Much of the previous few decades of scholarship have evolved with a tacit understanding that children act as passive imitators, with little distinction in their modeling between real-life and fictional events. This has led to sometimes sweeping conclusions about the harmfulness of a variety of media experiences, not limited to violent content. Perhaps most notable related to video games was the APA’s recent (2015) resolution connecting aggressive video games to aggression in real life (though not violent crime.)

Increasingly, however, research, particularly that which is preregistered and standardized, has had difficulty finding evidence that exposure to fictional media and aggressive video games specifically is connected to the development of more aggressive profiles among youth. These newer results suggest that media experiences for youth may be more nuanced and complex than simply connecting “naughty” media to negative outcomes. The current study joins this expanding pool of research in suggesting that resolutions such as that by the APA are not consistent with the cumulative pool of preregistered studies using standardized measures (e.g. Przybylski and Weinstein 2019). Or put simply, the APA resolution on aggressive video games does not reflect current best science.

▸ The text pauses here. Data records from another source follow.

/-- A whole transmit, from E and RW low: its strobes, what the receiver delivers, and E and RW low again. -/
theorem observeAll_tx {nc : PinId} {d : Descriptor} {k : Nat} {rs : Level} {v : Byte} {f : FarEnd}
    (hp : FramePins nc d) (hrw : d.rwPin = nc ∨ f.lines.rw = some false) (he : f.lines.en = some false) :
    ∃ l, observeAll nc d k (txRef d rs v) f =
        { lines := l
          strobes := f.strobes ++ txWords d rs v
          mode := (receiveAll f.mode (txStrobes d k rs v)).1
          delivered := f.delivered ++ (receiveAll f.mode (txStrobes d k rs v)).2 } ∧
      Carries nc d rs v l ∧ l.en = some false := by
  have hrs : f.observe nc d k (.setLevel d.rsPin rs) .ok = { f with lines := driveLines d d.rsPin (some rs) f.lines } :=
    observe_setLevel_of_ne hp.rs_en
  have rs' : (driveLines d d.rsPin (some rs) f.lines).rs = some rs := by simp [driveLines, lineAfter_self]
  have rw' : d.rwPin = nc ∨ (driveLines d d.rsPin (some rs) f.lines).rw = some false := by
    by_cases hw : d.rwPin = nc
    · exact .inl hw
    · right
      simp [driveLines, lineAfter_of_ne _ _ (hp.rw hw).1.symm, hrw.resolve_left hw]
  have en' : (driveLines d d.rsPin (some rs) f.lines).en = some false := by
    simp [driveLines, lineAfter_of_ne _ _ hp.rs_en, he]
  by_cases hb : d.bus8 = true
  · obtain ⟨l1, h1, c1, e1⟩ := observeAll_data (k := k + 1) (v := v)
      (f := { f with lines := driveLines d d.rsPin (some rs) f.lines }) hp rs' rw' en'
    obtain ⟨l2, h2, c2, e2⟩ := observeAll_pulse (k := k + 9) (f := { f with lines := l1 }) hp c1 e1
    refine ⟨l2, ?_, c2, e2⟩
    have hd : dataRef d v = byteRef d v := by simp [dataRef, hb]
    have hl : (byteRef d v).length = 8 := rfl
    rw [hd] at h1
    simp only [txRef, hb, if_true, List.cons_append, observeAll, observeAll_append, hrs, h1, h2, hl,
      observe_delay, Nat.add_assoc, Nat.reduceAdd]
    simp [txWords, txStrobes, hb, receiveAll, carriedWord]
  · have hb : d.bus8 = false := by simpa using hb
    obtain ⟨l1, h1, c1, e1⟩ := observeAll_data (k := k + 1) (v := (v.extractLsb' 4 4).setWidth 8)
      (f := { f with lines := driveLines d d.rsPin (some rs) f.lines }) hp rs' rw' en'
    obtain ⟨l2, h2, c2, e2⟩ := observeAll_pulse (k := k + 5) (f := { f with lines := l1 }) hp c1 e1
    obtain ⟨l3, h3, c3, e3⟩ := observeAll_data (k := k + 11) (v := v)
      (f := { lines := l2
              strobes := f.strobes ++ [carriedWord d rs ((v.extractLsb' 4 4).setWidth 8)]
              mode := (receive (k + 9) f.mode (carriedWord d rs ((v.extractLsb' 4 4).setWidth 8))).1
              delivered := f.delivered ++
                (receive (k + 9) f.mode (carriedWord d rs ((v.extractLsb' 4 4).setWidth 8))).2 }) hp c2.rs c2.rw e2
    obtain ⟨l4, h4, c4, e4⟩ := observeAll_pulse (k := k + 15)
      (f := { lines := l3
              strobes := f.strobes ++ [carriedWord d rs ((v.extractLsb' 4 4).setWidth 8)]
              mode := (receive (k + 9) f.mode (carriedWord d rs ((v.extractLsb' 4 4).setWidth 8))).1
              delivered := f.delivered ++
                (receive (k + 9) f.mode (carriedWord d rs ((v.extractLsb' 4 4).setWidth 8))).2 }) hp c3 e3
    refine ⟨l4, ?_, c4, e4⟩
    have hd : dataRef d ((v.extractLsb' 4 4).setWidth 8) = nibbleRef d (v.extractLsb' 4 4) := by
      simp [dataRef, hb, high_as_byte]
    have hd2 : dataRef d v = nibbleRef d (v.extractLsb' 0 4) := by simp [dataRef, hb]
    have hl : ∀ n, (nibbleRef d n).length = 4 := fun _ => rfl
    have hq : (pulseRef d).length = 6 := rfl
    rw [hd] at h1
    rw [hd2] at h3
    simp only [Nat.add_assoc, Nat.reduceAdd] at h1 h2 h3 h4
    simp only [txRef, hb, Bool.false_eq_true, if_false, List.cons_append, observeAll, observeAll_append,
      List.length_append, hrs, hl, hq, observe_delay, Nat.add_assoc, Nat.reduceAdd, h1, h2, h3, h4]
    simp [txWords, txStrobes, hb, receiveAll, high_as_byte, carriedWord, List.append_assoc]

end Sys2Proof.Machine
end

This has important implications for policy insofar as that policies that are aimed at reducing youth exposure to aggressive video games are unlikely to result in positive developmental outcomes. However, such policies may come with significant costs, including restrictions on freedom of speech, limiting youth creative experiences, stigmatizing the use of games in education, and stigmatizing gaming as a hobby and gamers as a community. With little evidence to suggest that policies geared toward reducing aggressive video game exposure are likely to have positive practical outcomes, such policy efforts are not recommended in the future.

Limitations

As with all studies, ours has limitations. All measures were youth self-report. Self-report measures are not always fully reliable and can be subject to single-responder bias. Further studies using multiple responders would be desirable. Data in the current study is correlation and no causal attributions can be made. Lastly, determining a valid measure of aggressive video game exposure based on self-report can tend to be difficult. Here the current study used a standardized and replicable approach which is an improvement upon some previous approaches. However, quantifying aggressive video game exposure by using time spend on multiple games can cause some measurement error.

Conclusion

The issue of the impact of aggressive video games on youth aggression continues to be debated. There appears to be some confusion among scholars (e.g. Prescott et al. 2018) regarding whether current evidence supports long-term links between aggressive video games and youth aggression, despite most longitudinal studies failing to demonstrate robust results. The current article presents a preregistered, standardized assessment of aggressive video game effects using a large sample of Singapore youth. Results indicate that using a standardized measurement approach that was preregistered, this dataset does not support the hypothesis that aggressive video games are a risk factor for aggression in youth. Given some previous issues with researcher degrees of freedom in previous reports (see Przybylski and Weinstein 2019) for discussion, it is recommended that the current reported effect sizes be used to represent this dataset. The current analyses contribute to a growing number of studies that call into question whether aggressive video games function as a meaningful predictor of aggressive or prosocial behavior. It is hoped that this data furthers the ongoing debate on this issue.